Monday, March 10, 2008

This buds for you

In October 2002, about a month after I started hormones, I started to feel small little buds in my breasts. They grew to about the size of a golf ball before finally softening into my very small breasts. They didn't grow much after about a year of hormones. In February 2005, I had SRS and hoped that the breast development would pick up again since the body no longer had to worry about testosterone. It didn't, so I bought a new pair of boobs in December 2005. I figured 3 years was long enough to wait to see if any significant development was going to happen.

It's now been over 5 years of hormones, and believe it or not, breast buds have popped up again. They started to grow about 2 months ago. I wasn't sure they were buds at first, or just sensitivity from the small amount of scar tissue. Dr. Gray goes in through the nipple to place the breast implants, so I just figured it was the scar tissue I was feeling at first, but over the past few weeks I've seen the buds grow larger...up to about the size of gumballs in both breasts. It's strange to get them again after over 5 years of hormones, but I guess that is what happens with development...it comes in stages. Also, I'm athletic, and from reading online, being active can possibly slow puberty, or in my case, my second puberty. I figure my age also plays a factor since my metabolism isn't what it used to be.

The breast buds are nice to see, I just hope they don't go bananas and give me a D combined with the implants. I'm hoping they mainly help the development of my undersized nipples, but hey, I'll be happy to get what I can.

2 comments:

Kelly said...

I've been through several growth spurts during my 4 years on estrogen and each time it catches me off guard. This may seem silly or worse, but as a guy, I simply adored breasts and now that I have them, however small they might be, they just don't have the same appeal. They're just there and the only time I really notice them is if I decide not to wear a bra. My how life has changed in 4 short years.

Anonymous said...

The common wisdom simple models of breast development in transwomen are almost always incomplete and at least a little misleading.

Many factors influence breast development besides estrogens and progesterones. For example, other medications can trigger growth spurts. Also, the level of Human Growth Hormone can influence development. Intense athletic training may facilitate structural development by boosting HGH level.

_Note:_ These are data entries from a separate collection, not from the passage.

/-- A fit of the model (R480), in the units of Table 16.5; the uncertainties are three standard errors. -/
def State.takeFit (s : State) (y0 d k tl uf ud ut : Nat) : State :=
  let s1 := ((s.wr Fld.LHT_MODEL_Y0_Y0 y0).wr Fld.LHT_MODEL_D_D d).wr Fld.LHT_MODEL_KT_K k
  let s2 := ((s1.wr Fld.LHT_MODEL_KT_T_L tl).wr Fld.LHT_MODEL_U0_U_F (max 100 uf)).wr Fld.LHT_MODEL_U0_U_D (max 50 ud)
  (s2.wr Fld.LHT_MODEL_U1_U_T (max 10 ut)).wr Fld.LHT_MODEL_U1_LEARN_H (min 65535 (s.rd Fld.LHT_MODEL_U1_LEARN_H + 1))
/-- MODEL_FIT (R480, R481): a whole hour has been learned; the fit comes into force and is stored; `stored` says that the write
succeeded. -/
def execModelFit (y0 d k tl uf ud ut : Nat) (stored : Bool) (s : State) : Host.Outcome State Fault Refusal :=
  if s.lht.learnClk < 3600 * sClk then .next s
  else
    let t := s.takeFit y0 d k tl uf ud ut
    let u := { t with lht := { t.lht with learnClk := t.lht.learnClk - 3600 * sClk, modelGood := true } }
    .next (u.showModel.storeModel stored)

/-! ### Temperature and oscillator (R485, R486) -/

/-- TEMP_SAMPLE (R485): every 100 ms the converter reads OSC_TEMP, here in mV. -/
def execTempSample (mv : Nat) (s : State) : Host.Outcome State Fault Refusal :=
  let t := signedOf 16 (s.rd Fld.LHT_TEMP_CFG_OFFSET) + ((mv * s.rd Fld.LHT_TEMP_CFG_GAIN / 100 : Nat) : Int)
  let jump := match s.lht.reading with
    | some p => decide (200 < (t - p).natAbs)
    | none => false
  let s1 := { s with lht := { s.lht with reading := some t, tempAt := some s.now } }
  if t < -5500 ∨ 12500 < t ∨ jump = true then
    .next ((({ s1 with lht := { s1.lht with tempGood := none } }).wr Fld.LHT_STATUS_TEMP_FAULT 1).raise Ev.LHT_TEMP_FAULT)
  else
    let s2 := { s1 with lht := { s1.lht with tempGood := some (s1.lht.tempGood.getD s1.now) } }
    .next (if s2.on Fld.LHT_STATUS_TEMP_FAULT then s2 else s2.wr Fld.LHT_TEMP_TEMP (fieldOf 16 t))

/-- TEMP_FAULT_CLEAR (R485): after 10 s of good readings. -/
def execTempFaultClear (s : State) : Host.Outcome State Fault Refusal :=
  if s.on Fld.LHT_STATUS_TEMP_FAULT && s.since s.lht.tempGood (10 * sClk) then
    let t := s.wr Fld.LHT_STATUS_TEMP_FAULT 0
    .next (match t.lht.reading with | some x => t.wr Fld.LHT_TEMP_TEMP (fieldOf 16 x) | none => t)
  else .next s

/-- OSC_LOSS (R486): OSC_IN has shown no edge for 1 µs, and the oscillator has moved to REFCLK. -/
def execOscLoss (s : State) : Host.Outcome State Fault Refusal :=
  if s.on Fld.LHT_STATUS_OSC_FALLBACK then .next s
  else
    let s1 := ((s.wr Fld.LHT_STATUS_OSC_FALLBACK 1).raise Ev.LHT_OSC_LOST).showModel
    let s2 := if s1.timeState = 3 then s1.setTimeState 0 else s1
    .next (if s2.rd Fld.LHT_STATUS_SYNCE_STATE = 3 then s2.setSynceState 0 else s2)

/-- OSC_RECOVER (R486): OSC_IN has run within ±10 ppm for 10 s; the model returns. -/
def execOscRecover (s : State) : Host.Outcome State Fault Refusal := .next (s.wr Fld.LHT_STATUS_OSC_FALLBACK 0).showModel

/-! ### Outputs (R487 to R489) -/

/-- The second whose edge, moved by ADJ_PS, lies in the last core clock, when there is one. -/
def State.ppsSecond (s : State) (n : Nat) : Option Nat :=
  let x := (s.tod : Int) - psUnits (signedOf 32 (s.rd Fld.LHT_PPS_OUT_ADJ_ADJ_PS 0 n))
  if x % ((todS : Nat) : Int) < ((todClk : Nat) : Int) ∧ 0 ≤ x then some (x.toNat / todS) else none
/-- An output may emit the edge of a second (R488). -/
def State.ppsMay (s : State) (n sec : Nat) : Bool :=
  s.rd Fld.LHT_PPS_OUT_CFG_EN 0 n == 1 && s.rd Fld.LHT_PPS_OUT_CFG_MODE 0 n == 0 && s.timeValid && s.timeState != 0
    && decide (s.lht.ppsFrom ≤ sec * todS) && Sparse.find s.lht.ppsLast n != some sec

/-- A rising edge of the radio clock on an output in RADIO mode (R474, R487, R488): once per cycle, high for half of it. -/
def State.radioOut (s : State) (n : Nat) : State :=
  match s.radioEdge with
  | some k =>
    if s.rd Fld.LHT_PPS_OUT_CFG_EN 0 n = 1 ∧ s.timeValid = true ∧ s.timeState ≠ 0 ∧ s.lht.ppsFrom ≤ s.tod
        ∧ Sparse.find s.lht.ppsLast (n + 3) ≠ some k then
      let high := Sparse.insert s.lht.ppsHigh n (s.now + sClk / (2 * s.rd Fld.LHT_RADIO_CFG_RADIO_HZ))
      ({ s with lht := { s.lht with ppsHigh := high, ppsLast := Sparse.insert s.lht.ppsLast (n + 3) k } }).emit (.time (n + 3) k)
    else s
  | none => s

/-- PPS_OUT_EDGE (R474, R487, R488): the counter passes a whole second plus ADJ_PS, or in RADIO mode the radio clock rises; with TX_EN the
time message of PPS_OUT0 is due TX_DELAY_MS later (R489). -/
def execPpsOutEdge (n : Nat) (s : State) : Host.Outcome State Fault Refusal :=
  if n < 2 ∧ s.rd Fld.LHT_PPS_OUT_CFG_MODE 0 n = 1 then .next (s.radioOut n) else
  match s.ppsSecond n with
  | some sec =>
    if n < 2 && s.ppsMay n sec then
      let high := Sparse.insert s.lht.ppsHigh n (s.now + s.rd Fld.LHT_PPS_OUT_CFG_WIDTH_US 0 n * usClk)
      let due := if n = 0 && s.on Fld.LHT_TOD_CFG_TX_EN then some (s.now + s.rd Fld.LHT_TOD_CFG_TX_DELAY_MS * msClk, sec) else s.lht.todTx
      .next (({ s with lht := { s.lht with ppsHigh := high, ppsLast := Sparse.insert s.lht.ppsLast n sec, todTx := due } }).emit (.time n sec))
    else .next s
  | none => .next s

/-- PPS_PULSE_END (R487): WIDTH_US after its edge a pulse ends. -/
def execPpsPulseEnd (n : Nat) (s : State) : Host.Outcome State Fault Refusal :=
  if s.since (Sparse.find s.lht.ppsHigh n) 0 then .next { s with lht := { s.lht with ppsHigh := Sparse.erase s.lht.ppsHigh n } }
  else .next s

/-- TOD_TRANSMIT (R489): the message carries the edge's time, LHT_UTC and the clock class. -/
def execTodTransmit (s : State) : Host.Outcome State Fault Refusal :=
  match s.lht.todTx with
  | some (at_, sec) =>
    if at_ ≤ s.now then
      let t := { s with lht := { s.lht with todTx := none } }
      let msg := sec + (t.rdReg Reg.LHT_UTC 0 0 0).toNat * 2 ^ 48 + t.rd Fld.PTP_STATUS_CLOCK_CLASS * 2 ^ 80
        + t.rd Fld.PTP_STATUS_CLOCK_ACCURACY * 2 ^ 88
      .next (if t.on Fld.LHT_TOD_CFG_TX_EN then t.emit (.time 2 msg) else t)
    else .next s
  | none => .next s

end Sys2Proof.Machine
end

Be aware breast size and breast develoment aren't the same thing. Size is only one aspect. The structure of the nipple and internal breast tissue determine actual breast development, not size. You can have small breasts that are fully developed or large breasts that my not become larger but yet aren't fully developed. (Look up the Tanner Scale for breast development.)

HGH level generally drops significantly in the late teens. If you start hormones after the late teens, or early twenties at the latest, breasts won't develop beyond Tanner IV. (There is anecdotal evidence evidence a later large rise in HGH level can allow the completion of development from Tanner IV to Tanner V.)

Contrary to "the Common Wisdom", there is some evidence testosterone level doesn't necessarily suppress breast development. In some cases it may increase breast development - possibly by interference with with the sex hormone binding complex that frees additional estrogen and progesterone.